TO DO - All lines from the opening of the entries below through the line containing "if s.hasVault c.part" must be output exactly as they appear, with no other lines.

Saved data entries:
━━━
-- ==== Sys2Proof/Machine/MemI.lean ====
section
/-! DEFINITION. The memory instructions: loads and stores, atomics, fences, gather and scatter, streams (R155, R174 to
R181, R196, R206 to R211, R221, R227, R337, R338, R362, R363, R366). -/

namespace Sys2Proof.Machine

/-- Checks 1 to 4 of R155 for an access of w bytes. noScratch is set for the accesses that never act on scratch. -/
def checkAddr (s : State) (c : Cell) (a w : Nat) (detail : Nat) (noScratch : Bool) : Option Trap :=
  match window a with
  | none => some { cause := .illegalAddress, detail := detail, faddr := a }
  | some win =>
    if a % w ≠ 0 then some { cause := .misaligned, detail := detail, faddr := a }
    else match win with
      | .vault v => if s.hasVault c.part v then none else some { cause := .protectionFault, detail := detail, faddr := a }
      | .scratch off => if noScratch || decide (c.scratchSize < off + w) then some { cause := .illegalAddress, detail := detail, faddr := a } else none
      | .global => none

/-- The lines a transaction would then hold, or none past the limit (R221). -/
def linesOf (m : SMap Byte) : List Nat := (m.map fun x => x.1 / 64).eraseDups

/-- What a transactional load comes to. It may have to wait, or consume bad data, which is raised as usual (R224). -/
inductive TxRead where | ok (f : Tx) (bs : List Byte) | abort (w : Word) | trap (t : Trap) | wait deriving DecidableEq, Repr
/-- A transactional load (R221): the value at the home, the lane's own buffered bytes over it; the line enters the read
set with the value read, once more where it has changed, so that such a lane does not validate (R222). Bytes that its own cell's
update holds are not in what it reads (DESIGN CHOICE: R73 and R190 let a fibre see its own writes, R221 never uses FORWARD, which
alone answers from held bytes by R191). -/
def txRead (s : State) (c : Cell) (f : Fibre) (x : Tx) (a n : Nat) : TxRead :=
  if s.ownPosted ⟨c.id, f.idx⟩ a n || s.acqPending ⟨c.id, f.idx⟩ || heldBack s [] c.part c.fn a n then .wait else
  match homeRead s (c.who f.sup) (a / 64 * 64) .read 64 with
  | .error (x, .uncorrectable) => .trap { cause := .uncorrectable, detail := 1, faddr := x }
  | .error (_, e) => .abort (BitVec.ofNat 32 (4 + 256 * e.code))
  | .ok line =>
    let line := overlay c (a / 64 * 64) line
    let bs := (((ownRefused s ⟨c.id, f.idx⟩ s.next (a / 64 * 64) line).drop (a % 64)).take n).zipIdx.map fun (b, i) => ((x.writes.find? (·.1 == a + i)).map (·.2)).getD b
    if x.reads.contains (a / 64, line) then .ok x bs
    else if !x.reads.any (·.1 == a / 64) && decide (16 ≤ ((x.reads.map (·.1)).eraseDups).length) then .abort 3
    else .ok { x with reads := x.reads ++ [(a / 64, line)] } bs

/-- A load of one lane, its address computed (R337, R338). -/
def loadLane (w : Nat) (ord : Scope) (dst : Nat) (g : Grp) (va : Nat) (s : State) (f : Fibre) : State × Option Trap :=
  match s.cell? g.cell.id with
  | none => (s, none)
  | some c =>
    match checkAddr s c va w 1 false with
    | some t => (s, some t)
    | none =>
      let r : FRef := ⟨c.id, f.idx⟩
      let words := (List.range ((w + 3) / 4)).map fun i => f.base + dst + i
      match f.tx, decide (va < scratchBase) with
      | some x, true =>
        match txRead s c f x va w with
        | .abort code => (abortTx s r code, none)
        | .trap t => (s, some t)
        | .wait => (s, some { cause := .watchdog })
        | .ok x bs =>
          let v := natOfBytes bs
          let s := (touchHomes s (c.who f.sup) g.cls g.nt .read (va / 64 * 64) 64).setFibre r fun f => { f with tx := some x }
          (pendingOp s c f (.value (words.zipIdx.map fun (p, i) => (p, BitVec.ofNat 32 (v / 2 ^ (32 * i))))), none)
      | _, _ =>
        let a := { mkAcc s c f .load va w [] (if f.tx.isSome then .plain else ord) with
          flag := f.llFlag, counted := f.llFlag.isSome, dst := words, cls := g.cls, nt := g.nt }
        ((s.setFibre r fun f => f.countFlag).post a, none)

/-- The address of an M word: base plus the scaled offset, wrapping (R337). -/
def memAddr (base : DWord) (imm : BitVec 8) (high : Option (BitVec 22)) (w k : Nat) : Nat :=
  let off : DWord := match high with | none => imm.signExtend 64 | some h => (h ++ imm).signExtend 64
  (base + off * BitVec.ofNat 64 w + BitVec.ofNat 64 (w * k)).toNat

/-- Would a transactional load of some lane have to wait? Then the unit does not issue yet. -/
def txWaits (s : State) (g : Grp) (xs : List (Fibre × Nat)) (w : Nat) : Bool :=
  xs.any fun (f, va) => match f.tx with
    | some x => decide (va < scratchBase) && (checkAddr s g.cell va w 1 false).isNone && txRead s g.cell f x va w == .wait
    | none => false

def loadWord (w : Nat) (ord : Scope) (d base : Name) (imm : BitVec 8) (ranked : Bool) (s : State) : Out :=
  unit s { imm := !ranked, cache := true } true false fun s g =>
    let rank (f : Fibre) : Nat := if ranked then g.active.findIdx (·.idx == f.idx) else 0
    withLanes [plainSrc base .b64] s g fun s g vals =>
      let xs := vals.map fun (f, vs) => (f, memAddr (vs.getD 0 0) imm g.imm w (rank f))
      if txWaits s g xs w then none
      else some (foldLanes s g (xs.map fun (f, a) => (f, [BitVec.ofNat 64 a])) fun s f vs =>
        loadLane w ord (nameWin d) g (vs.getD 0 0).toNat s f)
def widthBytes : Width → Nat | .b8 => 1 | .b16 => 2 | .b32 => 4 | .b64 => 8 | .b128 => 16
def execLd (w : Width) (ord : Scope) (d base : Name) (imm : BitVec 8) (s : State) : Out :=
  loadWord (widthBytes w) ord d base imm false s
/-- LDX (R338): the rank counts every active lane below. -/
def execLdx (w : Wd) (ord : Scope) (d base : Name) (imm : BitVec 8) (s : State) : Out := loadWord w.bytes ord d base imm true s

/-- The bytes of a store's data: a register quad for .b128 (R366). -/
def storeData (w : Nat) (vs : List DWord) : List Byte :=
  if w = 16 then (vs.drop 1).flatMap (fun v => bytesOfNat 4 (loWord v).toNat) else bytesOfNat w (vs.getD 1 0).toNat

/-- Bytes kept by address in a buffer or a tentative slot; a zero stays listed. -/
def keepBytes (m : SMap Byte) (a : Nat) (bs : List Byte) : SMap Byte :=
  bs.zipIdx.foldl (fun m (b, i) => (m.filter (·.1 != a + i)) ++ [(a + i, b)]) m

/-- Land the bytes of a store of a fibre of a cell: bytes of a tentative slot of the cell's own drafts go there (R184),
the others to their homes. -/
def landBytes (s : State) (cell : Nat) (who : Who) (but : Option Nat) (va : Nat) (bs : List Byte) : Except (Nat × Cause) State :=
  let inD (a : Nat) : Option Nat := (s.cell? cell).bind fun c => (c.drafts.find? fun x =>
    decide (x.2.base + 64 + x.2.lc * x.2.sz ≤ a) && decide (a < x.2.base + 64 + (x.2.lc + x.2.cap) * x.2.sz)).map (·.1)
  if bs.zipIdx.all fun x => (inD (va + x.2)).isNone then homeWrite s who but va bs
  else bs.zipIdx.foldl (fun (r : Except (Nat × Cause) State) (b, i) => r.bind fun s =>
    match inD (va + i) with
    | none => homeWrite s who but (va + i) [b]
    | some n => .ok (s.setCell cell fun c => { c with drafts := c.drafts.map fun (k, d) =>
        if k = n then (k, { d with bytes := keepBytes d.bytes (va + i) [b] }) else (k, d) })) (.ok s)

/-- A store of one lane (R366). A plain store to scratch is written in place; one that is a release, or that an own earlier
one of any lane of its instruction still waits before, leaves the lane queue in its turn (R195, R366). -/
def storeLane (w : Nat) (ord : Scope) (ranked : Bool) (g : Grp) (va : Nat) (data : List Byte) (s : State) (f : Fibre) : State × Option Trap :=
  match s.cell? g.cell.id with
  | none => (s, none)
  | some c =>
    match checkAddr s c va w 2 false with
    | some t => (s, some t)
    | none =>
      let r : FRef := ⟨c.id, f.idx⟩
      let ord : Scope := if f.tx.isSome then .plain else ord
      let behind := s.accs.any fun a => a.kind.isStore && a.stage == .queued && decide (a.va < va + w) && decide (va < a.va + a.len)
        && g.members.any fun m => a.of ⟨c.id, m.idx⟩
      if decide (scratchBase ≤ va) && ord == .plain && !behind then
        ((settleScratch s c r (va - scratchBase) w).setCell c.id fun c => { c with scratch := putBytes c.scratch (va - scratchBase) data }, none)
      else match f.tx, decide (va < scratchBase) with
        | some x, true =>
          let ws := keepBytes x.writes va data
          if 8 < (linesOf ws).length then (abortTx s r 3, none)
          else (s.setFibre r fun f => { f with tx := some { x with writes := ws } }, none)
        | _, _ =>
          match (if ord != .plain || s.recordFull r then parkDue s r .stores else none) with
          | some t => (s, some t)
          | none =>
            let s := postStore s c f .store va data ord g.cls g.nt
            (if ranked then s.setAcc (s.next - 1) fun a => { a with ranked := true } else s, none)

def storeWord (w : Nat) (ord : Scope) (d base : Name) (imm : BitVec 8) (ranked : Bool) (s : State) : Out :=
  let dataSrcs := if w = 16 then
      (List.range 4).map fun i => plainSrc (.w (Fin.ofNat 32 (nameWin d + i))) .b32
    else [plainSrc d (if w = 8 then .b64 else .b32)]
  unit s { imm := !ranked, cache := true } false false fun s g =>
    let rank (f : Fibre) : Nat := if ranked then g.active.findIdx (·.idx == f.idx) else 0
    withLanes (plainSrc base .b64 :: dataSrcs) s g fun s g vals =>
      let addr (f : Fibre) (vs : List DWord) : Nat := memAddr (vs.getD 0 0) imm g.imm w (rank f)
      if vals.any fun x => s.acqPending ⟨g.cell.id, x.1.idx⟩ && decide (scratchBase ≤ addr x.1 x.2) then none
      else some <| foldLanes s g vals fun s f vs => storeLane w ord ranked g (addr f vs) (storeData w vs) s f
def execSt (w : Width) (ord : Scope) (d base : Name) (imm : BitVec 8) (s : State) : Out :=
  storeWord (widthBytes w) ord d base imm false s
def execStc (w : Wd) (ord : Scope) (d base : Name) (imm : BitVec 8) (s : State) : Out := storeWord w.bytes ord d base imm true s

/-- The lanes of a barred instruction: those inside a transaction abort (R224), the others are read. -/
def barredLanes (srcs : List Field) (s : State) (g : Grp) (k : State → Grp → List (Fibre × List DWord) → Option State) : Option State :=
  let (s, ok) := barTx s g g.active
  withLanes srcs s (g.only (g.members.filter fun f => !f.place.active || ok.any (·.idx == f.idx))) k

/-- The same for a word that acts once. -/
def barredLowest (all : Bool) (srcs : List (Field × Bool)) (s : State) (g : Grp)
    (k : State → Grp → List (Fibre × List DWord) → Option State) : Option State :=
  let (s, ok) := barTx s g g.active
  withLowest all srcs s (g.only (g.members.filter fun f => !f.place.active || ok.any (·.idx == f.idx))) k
━━━
RESULT -
-- ==== Sys2Proof/Machine/MemI.lean ====
section
/-! DEFINITION. The memory instructions: loads and stores, atomics, fences, gather and scatter, streams (R155, R174 to
R181, R196, R206 to R211, R221, R227, R337, R338, R362, R363, R366). -/

namespace Sys2Proof.Machine

/-- Checks 1 to 4 of R155 for an access of w bytes. noScratch is set for the accesses that never act on scratch. -/
def checkAddr (s : State) (c : Cell) (a w : Nat) (detail : Nat) (noScratch : Bool) : Option Trap :=
  match window a with
  | none => some { cause := .illegalAddress, detail := detail, faddr := a }
  | some win =>
    if a % w ≠ 0 then some { cause := .misaligned, detail := detail, faddr := a }
    else match win with
      | .vault v => if s.hasVault c.part v then none else some { cause := .protectionFault, detail := detail, faddr := a }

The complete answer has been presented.